CHIP BERLET: Well, like everyone else, evangelicals are shocked by his actions, and it causes a kind of a split. But it can go two ways. It can get some conservative evangelicals angry at Republicans for having tolerating it, but what’s the alternative? Vote for Democrats who support gay rights? So, it may just get them motivated to come out and vote for new Republicans. So it’s really not clear.

This is a very complicated election. A lot of conservative evangelicals support the idea of the war on terrorism, especially when it’s tied to this stereotype of Muslim terrorism, but they’re really not happy with the war in Iraq, because so many of the people that are in their family have gone over there and they don’t see it working very well as a war effort. So it’s really kind of hard to tell how either the Foley scandal or the war in Iraq is going to play among conservative evangelicals at this point.

AMY GOODMAN: Chip Berlet, the issue of is the support dropping, even in the most core group that the Republican Party has so long depended on.
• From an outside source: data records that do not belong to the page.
-- ==== Sys2Proof/Tests/Slice0.lean ====
section
/-!
SUPPORT. The model's own tests: an ill-formed command for each check of WellFormed, the worked examples of the spec (each
test names its place), published test vectors of the ciphers, and for each statement with hypotheses a state and operands
that meet them together.
-/
namespace Sys2Proof.Tests
open Sys2Proof Sys2Proof.Machine

set_option Elab.async false

/-- The reset state but for the time, the frame count and the given registers. -/
def st (time frame : Nat) (regs : List (Nat × Int)) : State :=
  { regs.foldl (fun s r => s.set r.1 r.2) State.reset with time := time, frame := frame }

/-- Whether a command answers a next state that passes a check. -/
def after (c : Instr) (s : State) (f : State → Bool) : Bool :=
  match exec c s with
  | .next t => f t
  | _ => false

/-- The bytes of a list of numbers. -/
def by8 (l : List Nat) : List Byte := l.map (BitVec.ofNat 8 ·)

/-- A site with nothing unusual about it. -/
def plain : Opening :=
  { clockUs := 100, external := false, straps := [0, 0, 0], lanes := [(2, 50), (2, 50), (2, 50), (2, 50)], recordsUs := 100,
    readyUs := 2000, bringUs := 100, lost := 0, hang := 0 }

/-! ### WellFormed -/

/-- R65: node IDs are 1 to 127, chip selects 0 to 3, target addresses 0x08 to 0x77. -/
theorem test_wellFormed_endpoint :
    (Instr.hold (.can 0 1)).wellFormed = true ∧ (Instr.hold (.can 0 127)).wellFormed = true ∧
    (Instr.hold (.can 0 0)).wellFormed = false ∧ (Instr.hold (.can 1 128)).wellFormed = false ∧
    (Instr.hold (.spi 3)).wellFormed = true ∧ (Instr.hold (.spi 4)).wellFormed = false ∧
    (Instr.hold (.twoWire 0x08)).wellFormed = true ∧ (Instr.hold (.twoWire 0x77)).wellFormed = true ∧
    (Instr.hold (.twoWire 0x07)).wellFormed = false ∧ (Instr.hold (.twoWire 0x78)).wellFormed = false := by decide

/-- R384, R391: frames arrive on SPI and on the two-wire bus alone; their fields have 24, 16 and 32 bits. -/
theorem test_wellFormed_frames :
    (Instr.read (.spi 0) 0xFFFFFF 1 0xFFFF).wellFormed = true ∧ (Instr.read (.pcie 0) 0 1 0).wellFormed = false ∧
    (Instr.read (.spi 0) 0x1000000 1 0).wellFormed = false ∧ (Instr.read (.spi 0) 0 0x10000 0).wellFormed = false ∧
    (Instr.read (.spi 0) 0 1 0x10000).wellFormed = false ∧ (Instr.write (.can 0 1) 0 [] 0).wellFormed = false ∧
    (Instr.readAt (.spi 0) 0 1 0x100000000 0).wellFormed = false ∧ (Instr.load (.spi 0) 0x1000000 [] 0).wellFormed = false ∧
    (Instr.writeBuffer (.twoWire 0x20) 0 0x10000 0).wellFormed = false ∧ (Instr.brokenFrame (.pcie 1)).wellFormed = false := by
  decide

/-- The widths of the operands that a write carries. -/
theorem test_wellFormed_values :
    (Instr.objectWrite (.spi 0) 0x1000000 []).wellFormed = false ∧
    (Instr.levelViewWrite (.spi 0) 0 0 0x80000000).wellFormed = false ∧
    (Instr.levelViewWrite (.spi 0) 0 0 (-0x80000000)).wellFormed = true ∧
    (Instr.commit (.spi 0) 0x100000000).wellFormed = false ∧ (Instr.barrierId (.spi 0) 0x100000000).wellFormed = false ∧
    (Instr.trumpRelease (.spi 0) 0 0x10000).wellFormed = false ∧ (Instr.resolveSkip (.spi 0) 0 256).wellFormed = false ∧
    (Instr.resolveRetry (.spi 0) 0 256).wellFormed = false ∧ (Instr.fence (.spi 0) (2 ^ 64)).wellFormed = false ∧
    (Instr.watchdogArm (.spi 0) 0 (2 ^ 64)).wellFormed = false ∧ (Instr.answer (.spi 0) 0 (2 ^ 32)).wellFormed = false ∧
    (Instr.rtcSet (.spi 0) (2 ^ 64)).wellFormed = false ∧ (Instr.wakeClear (.spi 0) 0x10000).wellFormed = false ∧
    (Instr.tailWrite (.spi 0) 0 0x10000 false).wellFormed = false ∧ (Instr.queryKind (.spi 0) 0x10000).wellFormed = false := by
  decide

/-- The counts of samples and what the ports carry. -/
theorem test_wellFormed_events :
    (Instr.measurementRound 0 [] [] 0 0 0 0 0).wellFormed = false ∧ (Instr.uplinkFrameReceived 0 true 0 [512]).wellFormed = false ∧
    (Instr.syncReceived 0 (some 256)).wellFormed = false ∧ (Instr.auditSweepEnd [0]).wellFormed = false ∧
    (Instr.dieRecheck 0 (2 ^ 64)).wellFormed = false ∧ (Instr.converterStartCheck 0 [] []).wellFormed = false ∧ (Instr.converterStartCheck 0 [0] [0]).wellFormed = false ∧ (Instr.converterCycleEnd 0 []).wellFormed = false ∧
    (Instr.truncationCrossing 0 0 []).wellFormed = false ∧ (Instr.converterUndervoltage 0 [[]]).wellFormed = false ∧
    (Instr.hiccupResume 0 [] []).wellFormed = false ∧ (Instr.rpdoReceived 0 (List.replicate 65 0)).wellFormed = false ∧
    (Instr.closedChargeDrop [1, 2, 3]).wellFormed = false ∧ (Instr.sigmaSample 0x800000).wellFormed = false ∧
    (Instr.sigmaSample (-0x800000)).wellFormed = true ∧ (Instr.criticalMemoryError none (2 ^ 32)).wellFormed = false ∧
    (Instr.descriptorComplete 0 1 0).wellFormed = false ∧ (Instr.nmtStart 0 128).wellFormed = false ∧
    (Instr.usdoRequest 0 true true true 0x1000000 []).wellFormed = false ∧
    (Instr.timeReceived 0 (2 ^ 28) 0).wellFormed = false ∧ (Instr.transferRead 0 0 0 (2 ^ 32)).wellFormed = false ∧
    (Instr.ringHeadPop 0 0 (2 ^ 32)).wellFormed = false ∧ (Instr.transferDone 5 0 []).wellFormed = false ∧
    (Instr.arbitrationLost (some 128) 0).wellFormed = false ∧ (Instr.clockLowTimeout 128 0).wellFormed = false ∧
    (Instr.inbandRequest 256).wellFormed = false ∧ (Instr.randomSourceFault 256).wellFormed = false ∧
    (Instr.pcieLinkChanged 3 0 0 0).wellFormed = false ∧ (Instr.pcieLinkChanged 2 4 0 0).wellFormed = false := by decide

/-- R7, R306: die codes 5 and 6 are never issued, a site names the die that its message comes from, and the codes, addresses and
words of a report have their widths. -/
theorem test_wellFormed_sites :
    (Instr.criticalMemoryError none 0x00800000).wellFormed = true ∧ (Instr.criticalMemoryError none 0xA0000000).wellFormed = false ∧
    (Instr.criticalMemoryError (some 2) 0x60000000).wellFormed = true ∧
    (Instr.criticalMemoryError (some 2) 0x40000000).wellFormed = false ∧ (Instr.faultMessage none).wellFormed = true ∧
    (Instr.faultMessage (some (.unknown 0x10000 0))).wellFormed = false ∧
    (Instr.faultMessage (some (.corrected 0xC0000000 0 0))).wellFormed = false ∧
    (Instr.faultMessage (some (.uncorrectable 0 0 0x10000 [] []))).wellFormed = false := by decide

/-- R268, R271: an opening with a step, a lane count, a region or a strap read that there is not. -/
theorem test_wellFormed_opening :
    (Instr.resetRelease plain).wellFormed = true ∧ (Instr.resetRelease { plain with hang := 7 }).wellFormed = false ∧
    (Instr.parkExit { plain with lanes := [] }).wellFormed = false ∧ (Instr.parkExit { plain with lost := 512 }).wellFormed = false ∧
    (Instr.resetRelease { plain with straps := [256] }).wellFormed = false ∧
    (Instr.resetRelease { plain with lanes := [(3, 0), (2, 0), (2, 0), (2, 0)] }).wellFormed = false := by decide

/-! ### The worked examples of the spec -/

/-- R7, R8, R18, R19: the sites worked out in 00_scope (CH300), 01_architecture (BK21, L07), 06 (step 4, RSO04), 07 (CV0, L05),
13 (CH150) and 19 (WD07). -/
theorem test_sites :
    siteChannel 300 0 = 0x6B000000 ∧ siteBank 21 0x81 = 0x74204000 ∧ siteBlock 0x17 0 0 = 0x05C00000 ∧
    siteBlock 0x7F 1 4 = 0x1FC04004 ∧ siteRso 4 = 0x1FC50000 ∧ siteConverter 0 0 = 0x0C000000 ∧
    siteBlock 0x15 0x02 0 = 0x05408000 ∧ siteChannel 150 0 = 0x45800000 ∧ siteWd 7 = 0x1FC80007 := by decide

/-- The object addresses of 25_object_index (HARD_SHORT_LEVEL of CH210, held on CD1), 15 (I_MEAN of CH181), 13 (ADMIT_WAIT of
CH150), 21 (AUTH_WRITE) and 14 (descriptor 100 of DS06). -/
theorem test_addresses :
    CHANNEL_PROTECTION.HARD_SHORT_LEVEL 210 = 0x32D201 ∧ heldDie 0x32D201 = some 1 ∧ CHANNEL_STATUS.I_MEAN 181 = 0x34B505 ∧
    CHANNEL_PROTECTION.ADMIT_WAIT 150 = 0x32962D ∧ SESSION_CONTROL.AUTH_WRITE 0 = 0x280207 ∧ descWord 100 0 = 0x2A4311 ∧
    descWord 101 2 = 0x2A4317 := by decide

/-- R60, the example of 02: the serialisation of a shunt of 1.5 mΩ and of 0x3005:03 = 2. -/
theorem test_serialisation :
    let s := st 0 0 [(CHANNEL_CONFIG.SHUNT_RESISTANCE 5, 1500000), (0x300503, 2)]
    [0x300502, 0x300503].flatMap s.digestEntry = by8 [0x02, 0x05, 0x30, 0x60, 0xE3, 0x16, 0x00, 0x03, 0x05, 0x30, 0x02] := by
  decide +kernel

/-- R384, the example of 15: the CRC of the request 01 05 B5 34 04 00. -/
theorem test_crc16 : crc16 (by8 [0x01, 0x05, 0xB5, 0x34, 0x04, 0x00]) = 0xF0D2 := by decide +kernel

/-- R384, R385, the example of 15: the safety supervisor on chip select 2 reads 31.2456 A from CH181. -/
theorem test_spi_read :
    after (.read (.spi 2) 0x34B505 4 0xF0D2)
      (st 0 0 [(DEV_STATE, 1), (PORTS_READY, 1), (TENANT.ENDPOINT 3, 0x3002), (TENANT.ADMITTED 3, 1),
        (CHANNEL_CONFIG.SHUNT_RESISTANCE 181, 1500000), (CHANNEL_STATUS.I_MEAN 181, 312456)])
      (fun t => t.resp == .frame (responseBytes 0 (by8 [0x04, 0x00, 0x88, 0xC4, 0x04, 0x00]))) = true := by decide +kernel

/-- R174, the example of 06: LV_UV_FAULT := 200,000 and then LV_UV_WARN := 220,000 stage UV_LEVEL 200,000 and UV_HYST 20,000, and
so they do in the opposite order. -/
theorem test_level_view :
    let a := (((st 0 0 []).writeLevelView 3 7 0x0D 200000).2.writeLevelView 3 7 0x0C 220000).2.stagedValues 3
    let b := (((st 0 0 []).writeLevelView 3 7 0x0C 220000).2.writeLevelView 3 7 0x0D 200000).2.stagedValues 3
    lookupKey a (CHANNEL_SUPERVISION.UV_LEVEL 7) = some 200000 ∧ lookupKey a (CHANNEL_SUPERVISION.UV_HYST 7) = some 20000 ∧
    lookupKey b (CHANNEL_SUPERVISION.UV_LEVEL 7) = some 200000 ∧ lookupKey b (CHANNEL_SUPERVISION.UV_HYST 7) = some 20000 := by
  decide +kernel

/-- R233, the example of 08: the rest after the last bulk pulse at 54.12 V begins the taper, with 108,000 ms. -/
theorem test_taper_begins :
    after (.chargeRestEnd 541200 0 0)
      (st 10000000 0 [(CHARGER.CHARGE_VOLTAGE_MAX, 556000), (CHARGER.TARGET_VOLTAGE, 552000), (CHARGER.TAPER_START, 540000),
        (CHARGER.BULK_CURRENT, 400000), (CHARGER.BULK_ON_TIME, 120000), (CHARGER.REST_TIME, 10000),
        (ESTIMATOR.BATT_SHUNT_RESISTANCE, 100000), (CHARGER_STATUS.STAGE, 2), (CHARGER_STATUS.PHASE, 2)])
      (fun t => t.chPhase == 3 && t.nat CHARGER_STATUS.ON_TIME == 108000) = true := by decide +kernel

/-- R233, the example of 08: after T3 at 54.99 V the next pulse lasts 3,969 ms, and after T4 at 55.11 V 1,000 ms. -/
theorem test_taper_goes_on :
    let s := fun (t : Int) => st 10000000 0 [(CHARGER.CHARGE_VOLTAGE_MAX, 556000), (CHARGER.TARGET_VOLTAGE, 552000),
      (CHARGER.TAPER_START, 540000), (CHARGER.BULK_CURRENT, 400000), (CHARGER.BULK_ON_TIME, 120000), (CHARGER.REST_TIME, 10000),
      (ESTIMATOR.BATT_SHUNT_RESISTANCE, 100000), (CHARGER_STATUS.STAGE, 2), (CHARGER_STATUS.PHASE, 3), (CH_T_PREV, t)]
    after (.chargeRestEnd 549900 0 0) (s 22680) (fun t => t.nat CHARGER_STATUS.ON_TIME == 3969) = true ∧
    after (.chargeRestEnd 551100 0 0) (s 3969) (fun t => t.nat CHARGER_STATUS.ON_TIME == 1000) = true ∧
    after (.chargeRestEnd 552100 0 0) (s 1000) (fun t => t.chPhase == 4) = true := by decide +kernel

/-- R66, the example of 10: CFG1, CFG3 and CFG4 high give CAN1 with node 0x01, profile 3, PCIe off and the target address 0x52. -/
theorem test_straps :
    let s := st 0 0 [(STRAPS.STRAP_VALUE, 0x1A)]
    s.openArbiter.nat (TENANT.ENDPOINT 0) = 0x2001 ∧ s.openArbiter.nat (TENANT.ADMITTED 0) = 1 ∧ s.profile = 3 := by
  decide +kernel

/-- R405, the example of 17: x = 52,429 with SCALE 1 and SCALE_GAIN 10,000,000 gives 8,000,031. -/
theorem test_hk_scale :
    (st 0 0 [(HK_ENTRY.SCALE 0, 1), (HK_ENTRY.SCALE_GAIN 0, 10000000)]).hkValue 0 52429 1 = (8000031, false) := by decide +kernel

/-- R444, the example of 20: 984,551,400 s are Friday 2031-03-14T06:30:00. -/
theorem test_calendar : calendarOf 984551400 = 0x07EF030E061E0004 := by decide +kernel

/-- R373, the example of 20: the TIME message with D = 17,239 and m = 23,400,000 sets that time. -/
theorem test_time_message :
    after (.timeReceived 0 23400000 17239) (st 0 0 [(DEV_STATE, 1), (PORTS_READY, 1), (CAN_PORT.BUS_STATE 0, 0), (CAN_PORT.TIME_ACCEPT 0, 1)])
      (fun t => t.rtcSeconds == 984551400) = true := by decide +kernel

/-- R428, the example of 19: the bytes of the token for QUESTION 0x7A13C6E5 and ANSWER_COUNT 0. -/
theorem test_token_bytes :
    leBytes 4 0x7A13C6E5 ++ leBytes 4 0x2C91A04E ++ leBytes 4 0 =
      by8 [0xE5, 0xC6, 0x13, 0x7A, 0x4E, 0xA0, 0x91, 0x2C, 0, 0, 0, 0] := by decide +kernel

/-- R462, the example of 21: the ten bytes of the envelope carry counter 261, REQUEST of CH181, length 1 and the value 1. -/
theorem test_envelope :
    let b := by8 [0x05, 0x01, 0x00, 0x00, 0x01, 0xB5, 0x30, 0x01, 0x00, 0x01]
    envCounter b = 261 ∧ envAddress b = 0x30B501 ∧ envLength b = 1 ∧ envValue b = [0x01#8] := by decide +kernel

/-- R353, the example of 14: the 17 bytes of descriptor 100 go out as one write of five doublewords. -/
theorem test_beats :
    beatsOf 4 0x7F3000001006
        (by8 [0xFB, 0x1A, 0x06, 0x00, 0x20, 0x0C, 0x02, 0x00, 0xE4, 0x0B, 0x54, 0x02, 0x00, 0x01, 0x00, 0x06, 0x18]) =
      [⟨0x7F3000001004, 12, by8 [0, 0, 0xFB, 0x1A]⟩, ⟨0x7F3000001008, 15, by8 [0x06, 0x00, 0x20, 0x0C]⟩,
        ⟨0x7F300000100C, 15, by8 [0x02, 0x00, 0xE4, 0x0B]⟩, ⟨0x7F3000001010, 15, by8 [0x54, 0x02, 0x00, 0x01]⟩,
        ⟨0x7F3000001014, 7, by8 [0x00, 0x06, 0x18, 0]⟩] := by decide +kernel

/-! ### Published vectors -/

/-- RFC 6979, A.2.5: the public key on P-256, and the signature of "sample" with SHA-256. -/
theorem test_ecdsa :
    let d := 0xC9AFA9D845BA75166B5C215767B1D6934E50C3DB36E89B127B8A622B120F6721
    let k := 0xA6E3C57DD01ABE90086538398355DD4C3B17AA873382B0F24D6129493D8AAD60
    P256.publicOf d =
      beBytes 32 0x60FED4BA255A9D31C961EB74C6356D68C049B8923B61FA6CE669622E60F29FB6 ++
        beBytes 32 0x7903FE1008B8BC99A41AE9E95628BC64F2F1B20C2D7E9F5177A3C294D4462299 ∧
    P256.sign d k (sha256 (asciiBytes "sample")) =
      beBytes 32 0xEFD48B2AACB6A8FD1140DD9CD45E81D69D2C877B56AAF991C34D0EA84EAF3716 ++
        beBytes 32 0xF7CB1C942D657C41D436C7A1B6E29F65F3E900DBB9AFF4064DC4AB2F843ACDA8 := by decide +kernel

/-- FIPS 180-4: SHA-256 of "abc" begins with ba7816bf 8f01cfea. -/
theorem test_sha256 :
    (sha256 (asciiBytes "abc")).take 8 = by8 [0xBA, 0x78, 0x16, 0xBF, 0x8F, 0x01, 0xCF, 0xEA] := by decide +kernel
According to the Pew Research Center, 57% of white evangelicals say they’ll likely vote Republican this year, a 21% drop from two years ago.

CHIP BERLET: And that’s one reason why this campaign has been launched. There has been polling that shows a tremendous dissatisfaction with Republicans. But what religious right leaders who put together this conference — it was, you know, James Dobson from the American Family Association, Tony Perkins with the Family Research Council, Donald Wildmon of the American Family Association, Gary Bauer of Americans United to Save Marriage — all of these groups have got together to say, “Yes, you’re unhappy with the Republicans. So are we, but what’s the alternative? And just like those people, you know, who faced down the terrorists in the planes on 9/11, you should go to the polls and vote Republican.” And they literally said that. They used the image of 9/11 in saying, “Just as Americans stood up against terrorism on 9/11, you need to stand up against gay marriage in this election.” So, the last few days are very important, and there are these networks of evangelical pastors that have been formed in several key states, and they may play a very important role in turning out voters at the last minute. It’s really, again, hard to guess, but people shouldn’t write off the power of the Christian right to mobilize evangelical voters.

AMY GOODMAN: And do you think that the left has something to learn from the organizing within the evangelical movement, and what is that?

CHIP BERLET: Well, that grassroots organizing is key and that too many political organizations and progressive social movement organizations have given up on door-to-door kind of neighborhood organizing and local organizing, and that really, when it comes to the real social change, that grassroots organizing makes the difference. Social movements pull political parties in their direction when they’re strong. If you don’t have a powerful progressive movement, it doesn’t matter how much you want the Democrats to do what you want them to do.

AMY GOODMAN: Chip Berlet, I want to thank you very much for being with us, senior analyst at Political Research Associates in Somerville, Massachusetts. We’ll link to the report. It’s called “Running Against Sodom and Osama: The Christian Right, Values Voters and the Culture Wars in 2006.”